§ DIRECTIONS:
Within the listing below, please copy exactly the lines between the line holding "let sg : Int" and the line holding "let raw : Int := match x.ps with", inclusive.

——————

/-- The copy check of the selected set (R543): the set in use, HOLD cause 7 in RUN and DEGRADED where the copies differ or neither is
valid, and the order that rewrites an invalid copy from the valid one. -/
def State.judgeSets (s : State) : State :=
  if !swValid s.cup.sw then s.updCup fun x => { x with set := [] }
  else
    let n := bitsOf s.cup.sw.toNat 0 4
    let (a, s) := s.readMram (copyA n) 2048
    let (b, s) := s.readMram (copyB n) 2048
    let la := a.getD []
    let lb := b.getD []
    let bad (s : State) : State :=
      let s := s.updCup fun x => { x with set := [], setNo := n }
      if s.mode = 3 || s.mode = 4 then s.holdCause 7 else s
    let use (s : State) (l : List Byte) : State := (s.updCup fun x => { x with set := l, setNo := n }).causeOver 7
    let heal (s : State) (src dst : Nat) : State :=
      if s.cup.order.isSome || s.cup.job.isSome then s
      else (s.sendOrder 0 2048 src dst).updCup fun x => { x with job := some ⟨0, 0, n, [], dst⟩ }
    match psValid la n, psValid lb n with
    | true, true => if la = lb then use s la else bad s
    | true, false => heal (use s la) (copyA n) (copyB n)
    | false, true => heal (use s lb) (copyB n) (copyA n)
    | false, false => bad s

/-- PARAMETER_CHECK: in BOOT and every 10 s. -/
def parameterCheck (s : State) : State := s.judgeSets.modeEval

/-- PARAMETER_CHECK (R543). -/
def execParameterCheck (s : State) : Host.Outcome State Fault Refusal := .next (parameterCheck s)

/-! ### Safe inputs on the island (R525-R531) -/

/-- A field of the receive area. -/
def State.rxW (s : State) (o n : Nat) : Nat := ofBytes ((s.cup.rx.drop o).take n)

/-- Inputs with a stuck-high, cross-short or discrepancy fault (R529, R530). -/
def State.inFaults (s : State) : Nat := (s.rxW 44 2 ||| s.rxW 46 2 ||| s.cup.disc.toNat) &&& psUsed s.cup.set

/-- Whether input `k` alone has logical state 1: used, filtered 1, no fault, its supply not overloaded. -/
def State.inOne (s : State) (k : Nat) : Bool :=
  let j := psF s.cup.set (0x10 + 4 * k) 0 3
  (psUsed s.cup.set).testBit k && (s.rxW 42 2).testBit k && !(s.inFaults).testBit k && !((s.rxW 2 2).testBit j && Nat.blt j 4)

/-- The logical state of input `k` (R529, R530): of a pair, 1 only while both are 1. -/
def State.input (s : State) (k : Nat) : Bool :=
  s.inOne k && (psF s.cup.set (0x10 + 4 * k) 7 1 == 0 || s.inOne (Nat.xor k 1))

/-- The logical inputs as a mask. -/
def State.inputs (s : State) : Nat := ((List.range 16).map fun k => bit (s.input k) * 2 ^ k).sum

/-! ### Motion (R534-R538) -/

/-- Binary from Gray code of `n` bits. -/
def unGray (n : Nat) : Nat → Nat
  | 0 => n
  | k + 1 => Nat.xor (unGray n k) (n / 2 ^ (k + 1))

/-- The position of an axis after a sample of the receive area (R534, R538): `l` the set, `z` a Z index since the last one. -/
def axisSample (l : List Byte) (n cnt : Nat) (z : Bool) (x : Axis) : Axis :=
  let ty := psF l (axO n 0) 1 2
  let sg : Int := if psF l (axO n 0) 3 1 = 1 then -1 else 1
  let cpr := psF l (axO n 4) 0 28
  let ofs := psW l (axO n 0x0C)
  if 2 ≤ ty then
    let ab := psF l (axO n 8) 0 6
    let mt := psF l (axO n 8) 10 6
    let raw := cnt % 2 ^ ab
    let raw := if psF l (axO n 8) 6 1 = 1 then unGray raw ab else raw
    let p0 : Int := sg * ((raw / 2 ^ (ab - mt) * cpr + raw % 2 ^ (ab - mt) : Nat) : Int)
    let c := (p0 % (cpr : Int)).toNat
    { x with
      cnt := cnt, seen := true, acc := p0, ref := x.ref || x.fault == 0
      p := p0 / (cpr : Int) * 2 ^ 32 + (((c * 2 ^ 32 / cpr + ofs) % 2 ^ 32 : Nat) : Int) }
  else
    let d : Int := sg * signedOf ((cnt + 2 ^ 40 - x.cnt) % 2 ^ 40) 40
    let acc : Int := if x.seen then x.acc + d else (sg * (cnt : Int)) % (cpr : Int)
    let setRef := z && psF l (axO n 0) 8 1 == 1 && !x.ref && x.fault == 0
    let acc : Int := if setRef then (2 * acc + cpr) / (2 * (cpr : Int)) * cpr else acc
    let q : Int := acc * 2 ^ 32 / (cpr : Int) + (ofs : Int)
    let k0 := if x.seen then x.k0 else q / 2 ^ 32
    { x with cnt := cnt, seen := true, acc := acc, ref := x.ref || setRef, k0 := k0, p := q - k0 * 2 ^ 32 }

/-- The speed at a computation (R535): v_raw over 500 us, then the mean of the last EFILT + 1 values. -/
def axisSpeed (l : List Byte) (n : Nat) (x : Axis) : Axis :=
  let raw : Int := match x.ps with
    | _ :: p2 :: _ => ((x.p - p2) * 2000).tdiv 65536
    | _ => 0
  let vs := (raw :: x.vs).take 9
  let m := vs.take (psF l (axO n 0) 4 4 + 1)
  { x with vs := vs, v := m.sum.tdiv (m.length : Int), ps := (x.p :: x.ps).take 2 }

/-- Whether the function with activation word at `o` is active (R536), given the logical inputs. -/
def fnActive (l : List Byte) (n o ins : Nat) : Bool :=
  let w := psW l (axO n o)
  bitsOf w 17 1 == 1 && (bitsOf w 16 1 == 1 || (List.range 16).any fun k => w.testBit k && !ins.testBit k)

/-- SLS, SDI and SLP at a computation (R536-R538): the violations found. -/
def axisCheck (l : List Byte) (n ins : Nat) (x : Axis) : Axis :=
  let fast := decide ((psW l (axO n 0x10) : Int) < x.v.natAbs)
  let sls := fnActive l n 0x14 ins && fast
  let dir := psF l (axO n 0x18) 18 1
  let tol : Int := psW l (axO n 0x1C)
  let sdiOn := fnActive l n 0x18 ins
  let r := x.sdiRef.getD x.p
  let r := if dir = 0 then max r x.p else min r x.p
  let sdi := sdiOn && decide (tol < (if dir = 0 then r - x.p else x.p - r))
  let slp := fnActive l n 0x20 ins &&
    (decide (x.p < psPos l (axO n 0x24)) || decide (psPos l (axO n 0x2C) < x.p) || !x.ref)
  let sdiN := if sdi then min 2 (x.sdiN + 1) else 0
  let slpN := if slp then min 2 (x.slpN + 1) else 0
  { x with
    slsPrev := fast, sdiRef := if sdiOn then some r else none, sdiN := sdiN, slpN := slpN
    viol := BitVec.ofNat 3 (bit (sls && x.slsPrev) + 2 * bit (sdiN == 2) + 4 * bit (slpN == 2)) }

/-- The plausibility check of axis `n` against the other axis (R539): consecutive computations that miss it. -/
def axisPlaus (l : List Byte) (n : Nat) (x m : Axis) : Axis :=
  if psF l (axO n 0) 9 1 = 1 && x.seen && m.seen && x.fault == 0 && m.fault == 0 then
    let d : Int := ((x.p - signedOf (psW l (axO n 0x34)) 32 * m.p / 65536).natAbs : Int)
    match x.plBase with
    | none => { x with plBase := some d, plN := 0 }
    | some b => { x with plN := if psW l (axO n 0x38) < (d - b).natAbs then x.plN + 1 else 0 }
  else { x with plBase := none, plN := 0 }

/-- Axis `n`. -/
def State.axis (s : State) (n : Nat) : Axis := s.cup.axes.getD n Axis.init

/-- The state with axis `n` changed. -/
def State.updAxis (s : State) (n : Nat) (f : Axis → Axis) : State :=
  s.updCup fun x => { x with axes := x.axes.setIfInBounds n (f (x.axes.getD n Axis.init)) }

/-- Whether axis `n` is monitored. -/
def State.axEn (s : State) (n : Nat) : Bool := !s.cup.set.isEmpty && psF s.cup.set (axO n 0) 0 1 == 1

/-- The code of a plausibility fault in CUP_AXn_STAT (DESIGN CHOICE, log entry 42). -/
abbrev plausCode : Nat := 7

/-- A computation of motion (R519, R533-R539): samples, speed, plausibility, checks; violations and encoder faults of a monitored
axis latch their reactions. The violations of the first computation of a cycle stand through the cycle, so that a reset accepted in it
leaves the reaction latched (R533). -/
def State.motion (s : State) : State :=
  let l := s.cup.set
  let ins := s.inputs
  let s := [0, 1].foldl (fun (s : State) n =>
    if s.axEn n && !s.cup.rx.isEmpty then
      s.updAxis n fun x => axisSpeed l n (axisSample l n (s.rxW (8 + 16 * n) 5) ((s.rxW (17 + 16 * n) 1).testBit 0) x)
    else s) s
  let x0 := axisPlaus l 0 (s.axis 0) (s.axis 1)
  let x1 := axisPlaus l 1 (s.axis 1) (s.axis 0)
  let pl := Nat.ble 2 x0.plN || Nat.ble 2 x1.plN
  let s := (s.updAxis 0 fun _ => x0).updAxis 1 fun _ => x1
  [0, 1].foldl (fun (s : State) n =>
    if s.axEn n then
      let s := s.updAxis n fun x => if pl then { x with fault := plausCode, ref := false } else x
      let s := s.updAxis n fun x =>
        let y := axisCheck l n ins x
        if s.cup.half then { y with viol := y.viol ||| x.viol } else y
      let x := s.axis n
      let r := x.viol.toNat + 8 * bit (x.fault != 0)
      s.updCup fun c => { c with react := c.react ||| BitVec.ofNat 8 (r * 16 ^ n) }
    else s) s

/-! ### Output commands (R531) -/

/-- Whether every input that output `m` requires has logical state 1. -/
def State.reqMet (s : State) (m : Nat) : Bool :=
  let w := psF s.cup.set (0x60 + 4 * m) 16 16
  (List.range 16).all fun k => !w.testBit k || s.input k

——————

§ SOLUTION TO THIS EXERCISE:
  let sg : Int := if psF l (axO n 0) 3 1 = 1 then -1 else 1
  let cpr := psF l (axO n 4) 0 28
  let ofs := psW l (axO n 0x0C)
  if 2 ≤ ty then
    let ab := psF l (axO n 8) 0 6
    let mt := psF l (axO n 8) 10 6
    let raw := cnt % 2 ^ ab
    let raw := if psF l (axO n 8) 6 1 = 1 then unGray raw ab else raw
    let p0 : Int := sg * ((raw / 2 ^ (ab - mt) * cpr + raw % 2 ^ (ab - mt) : Nat) : Int)
    let c := (p0 % (cpr : Int)).toNat
    { x with
      cnt := cnt, seen := true, acc := p0, ref := x.ref || x.fault == 0
      p := p0 / (cpr : Int) * 2 ^ 32 + (((c * 2 ^ 32 / cpr + ofs) % 2 ^ 32 : Nat) : Int) }
  else
    let d : Int := sg * signedOf ((cnt + 2 ^ 40 - x.cnt) % 2 ^ 40) 40
    let acc : Int := if x.seen then x.acc + d else (sg * (cnt : Int)) % (cpr : Int)
    let setRef := z && psF l (axO n 0) 8 1 == 1 && !x.ref && x.fault == 0
    let acc : Int := if setRef then (2 * acc + cpr) / (2 * (cpr : Int)) * cpr else acc
    let q : Int := acc * 2 ^ 32 / (cpr : Int) + (ofs : Int)
    let k0 := if x.seen then x.k0 else q / 2 ^ 32
    { x with cnt := cnt, seen := true, acc := acc, ref := x.ref || setRef, k0 := k0, p := q - k0 * 2 ^ 32 }

/-- The speed at a computation (R535): v_raw over 500 us, then the mean of the last EFILT + 1 values. -/
def axisSpeed (l : List Byte) (n : Nat) (x : Axis) : Axis :=
  let raw : Int := match x.ps with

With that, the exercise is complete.